Course dates
Course overview
Discover the role of collectors, dealers, and exhibitions in the formation of modern European art in Paris, Vienna, London, Moscow, and Munich.
Art is the new religion for 21-century society, and buying art is like religious belief: it involves faith. Collectors buy art from the art dealers whose role is to persuade people to buy things they want but don’t need. In the mid-19th century, the art dealers, collectors, and exhibition curators became tastemakers and often influenced the course of art history more than the artists themselves.
On this course, we will discuss Daniel Kahnweiler, one of the main Picasso dealers, who assigned the titles to Picasso and Braque's paintings, as well as Paul Durand-Ruel, a major promoter of Impressionist art who sent Monet’s Haystacks to the 1896 Impressionists exhibition in Moscow – the painting then influenced Wassily Kandinsky's decision to become an artist and pursue abstract art.

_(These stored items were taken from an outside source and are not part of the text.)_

/-- The flags with the changes of the tick in progress (R91): operations in ascending engine number, then software writes in
order. Flags that scan sequencers set come between the two, of which R91 says nothing. DESIGN CHOICE (log 111). -/
def State.flagsNext (s : State) : BitVec 64 :=
  let f := s.engines.foldl (fun f (g : Nat × Engine) => g.2.flagReq.foldl (fun f r => flagTo f r.1 r.2) f) s.seq.flags
  let f := s.seq.dueSweeps.foldl (fun f n => flagTo f n true) f
  s.seq.dueRequests.foldl (fun f (r : BitVec 64 × Bool) => if r.2 then f ||| r.1 else f &&& ~~~ r.1) f

/-- The drive and setpoint of an engine at a tick (R79, R80). -/
def State.driveTick (s : State) (e : Nat) : State :=
  let g := s.engine e
  if !s.engineLive e || g.st = .stopped || g.st = .fault then
    (if g.drive = 0 then s else s.setEngine e { g with drive := 0 })
  else if g.segLen = 0 || g.st = .waiting then s
  else
    let i := s.tickNow - g.segTick
    if g.segOp = 2 then s.applyDrive e (rampAt g.segStart g.segTarget i g.segLen).toNat
    else if g.segOp = 4 then s.setEngine e { g with setpoint := rampAt g.segStart g.segTarget i g.segLen }
    else s

/-- The flags at the starts of the ticks of the longest sweep period (R135), with those that a tick starts with. -/
def Seq.noted (q : Seq) (f : BitVec 64) (tick : Nat) : List (Nat × BitVec 64) :=
  if f = q.flags then q.past
  else
    let past := if q.past.isEmpty then [(0, q.flags)] else q.past
    let new := past.filter fun x => decide (tick < x.1 + 2 ^ 15)
    (tick, f) :: new ++ (past.drop new.length).take 1

/-- The flags at the start of a heater tick (R91): in one that no command has brought yet, with what the tick before changes. -/
def State.flagsAt (s : State) (tick : Nat) : BitVec 64 :=
  if s.seq.tick < tick then s.flagsNext
  else ((s.seq.past.find? fun x => decide (x.1 ≤ tick)).map fun x => x.2).getD s.seq.flags

/-- HEATER_TICK: time goes to the next tick unless one has not acted yet; the tick starts with the flags that the last one has
left, its requests are those accepted since, and drives follow. -/
def execHeaterTick (s : State) : Out :=
  let s := if s.tickNow ≠ s.seq.tick || s.tim.perCycle = 0 then s
           else s.elapse (s.tim.cyclesIn ((s.tickNow + 1) * 2 ^ 44 - s.tim.time))
  .next (if !s.running || s.tickNow = s.seq.tick then s
    else
      let f := s.flagsNext
      let clear := fun (g : Nat × Engine) => (g.1, { g.2 with flagReq := [] })
      let s := { s with engines := (s.engines.map clear).filter fun (g : Nat × Engine) => g.2 ≠ ({} : Engine),
                        seq := { s.seq with flags := f, past := s.seq.noted f s.tickNow, dueRequests := s.seq.requests, dueSweeps := s.seq.sweepFlags
                                            requests := [], sweepFlags := [], tick := s.tickNow } }
      s.each (s.engines.map (·.1)) fun s e => s.driveTick e)

/-- SEQ_FSET or SEQ_FCLR: a request for the next tick, in order of acceptance (R91). -/
def State.actFlags (s : State) (hi isSet : Bool) (v : Word) : State :=
  let m : BitVec 64 := BitVec.ofNat 64 (if hi then v.toNat * 2 ^ 32 else v.toNat)
  { s with seq := { s.seq with requests := s.seq.requests ++ [(m, isSet)] } }

def execSeqFset (a : Acc) (hi : Bool) (val : Word) (s : State) : Out :=
  .next (s.guarded a (ra .seq 0 (if hi then 0x04C else 0x048)) val fun s v => s.actFlags hi true v)

def execSeqFclr (a : Acc) (hi : Bool) (val : Word) (s : State) : Out :=
  .next (s.guarded a (ra .seq 0 (if hi then 0x054 else 0x050)) val fun s v => s.actFlags hi false v)

/-! ### Closed-loop temperature (R85, R86) and the supply limit (R90) -/

/-- The temperature from voltage and current in 0.125 °C: 25 °C + (Rh / RCOLD − 1) / α. DESIGN CHOICE (log 17). -/
def heaterTemp (volt cur rcold alpha : Nat) : Int :=
  if alpha = 0 then Config.tempFree volt cur
  else
    let den : Int := 4095 * cur * rcold * alpha
    let num : Int := 2 ^ 27 * (volt * 25000000 - 4095 * cur * rcold)
    200 + divOpen num den

/-- One engine's measurement: the current at every control tick, the temperature where it is estimated. -/
def State.measure (s : State) (m : HeaterMeas) : State :=
  let e := m.engine.val
  let g := s.engine e
  let rc := s.rcold e
  let t := if rc = 0 then 0 else if 25 ≤ m.cur then heaterTemp m.volt m.cur rc (s.fld (engReg e 8) 16 16) else g.temp
  let tmax := s.fld (engReg e 4) 16 12
  s.setEngine e { g with cur := satU 12 m.cur, temp := t,
                         hot := if rc ≠ 0 && (tmax : Int) < t then g.hot + 1 else 0 }

/-- The control step of R85; frozen while the supply limit is in force (R90). DEDUCED (log 57). -/
def State.controlStep (s : State) (e : Nat) : State :=
  let g := s.engine e
  if !g.closed || g.st = .stopped || g.st = .fault || s.seq.limitedNow || !s.engineLive e then s
  else
    let err := g.setpoint - g.temp
    let u0 : Int := if g.firstCtl then g.drive else g.uPrev
    let e0 := if g.firstCtl then err else g.ePrev
    let kp : Int := s.fld (engReg e 12) 0 16
    let ki : Int := s.fld (engReg e 12) 16 16
    let u := min (max (u0 + shrNearestUp (kp * (err - e0) + ki * err) 8) 164) (s.vmax e)
    let s := s.setEngine e { g with uPrev := u, ePrev := err, firstCtl := false }
    s.applyDrive e u.toNat

/-- Every running engine's drive follows the supply limit (R90). -/
def State.scaleDrives (s : State) : State :=
  s.each (s.engines.map (·.1)) fun s e =>
    let g := s.engine e
    if g.st = .timed || g.st = .waiting then s.setEngine e { g with drive := s.limited g.rawDrive } else s

/-- It is a control tick, every 16th heater tick, that has not acted (R85). -/
def State.onControl (s : State) : Bool := s.onTick && decide (s.tickNow % 16 = 0) && decide (s.seq.ctl ≠ s.tickNow + 1)

/-- CONTROL_TICK (R85, R86, R90). -/
def execControlTick (total : Nat) (meas : List HeaterMeas) (s : State) : Out :=
  .next (if !s.running || !s.onControl then s
    else
      let s := s.each meas fun s m => s.measure m
      let exceeds := s.ilim < total
      let first := exceeds && !s.seq.limitedNow
      let quiet := if 100 * total < 95 * s.ilim then s.seq.quietTicks + 1 else 0
      let s := { s with seq := { s.seq with limitedNow := s.seq.limitedNow || exceeds, quietTicks := quiet, total := total
                                            ctl := s.tickNow + 1 } }
      let s := if exceeds then s.stick .htr 0 13 else s
      let s := if first then s.upTo 128 fun s e => if s.port (256 + e) = ({} : Port) then s else s.noteMark e 128 else s
      let s := s.each (s.engines.map (·.1)) fun s e => s.controlStep e
      if s.seq.limitedNow then s.scaleDrives else s)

Had the German artists of Die Brücke not had the access to van Gogh’s work exhibited by art dealer Paul Cassirer at the start of the 20th century, Expressionism might never have been developed. And without the Russian collector Sergei Shchukin, Matisse would not have painted his most iconic work, Dance and Music.
In these lectures, we will discuss the following questions:
- To what extent do art dealers influence the works bought by collectors, therefore influencing contemporary taste?
- How much do art dealers influence what an artist actually paints?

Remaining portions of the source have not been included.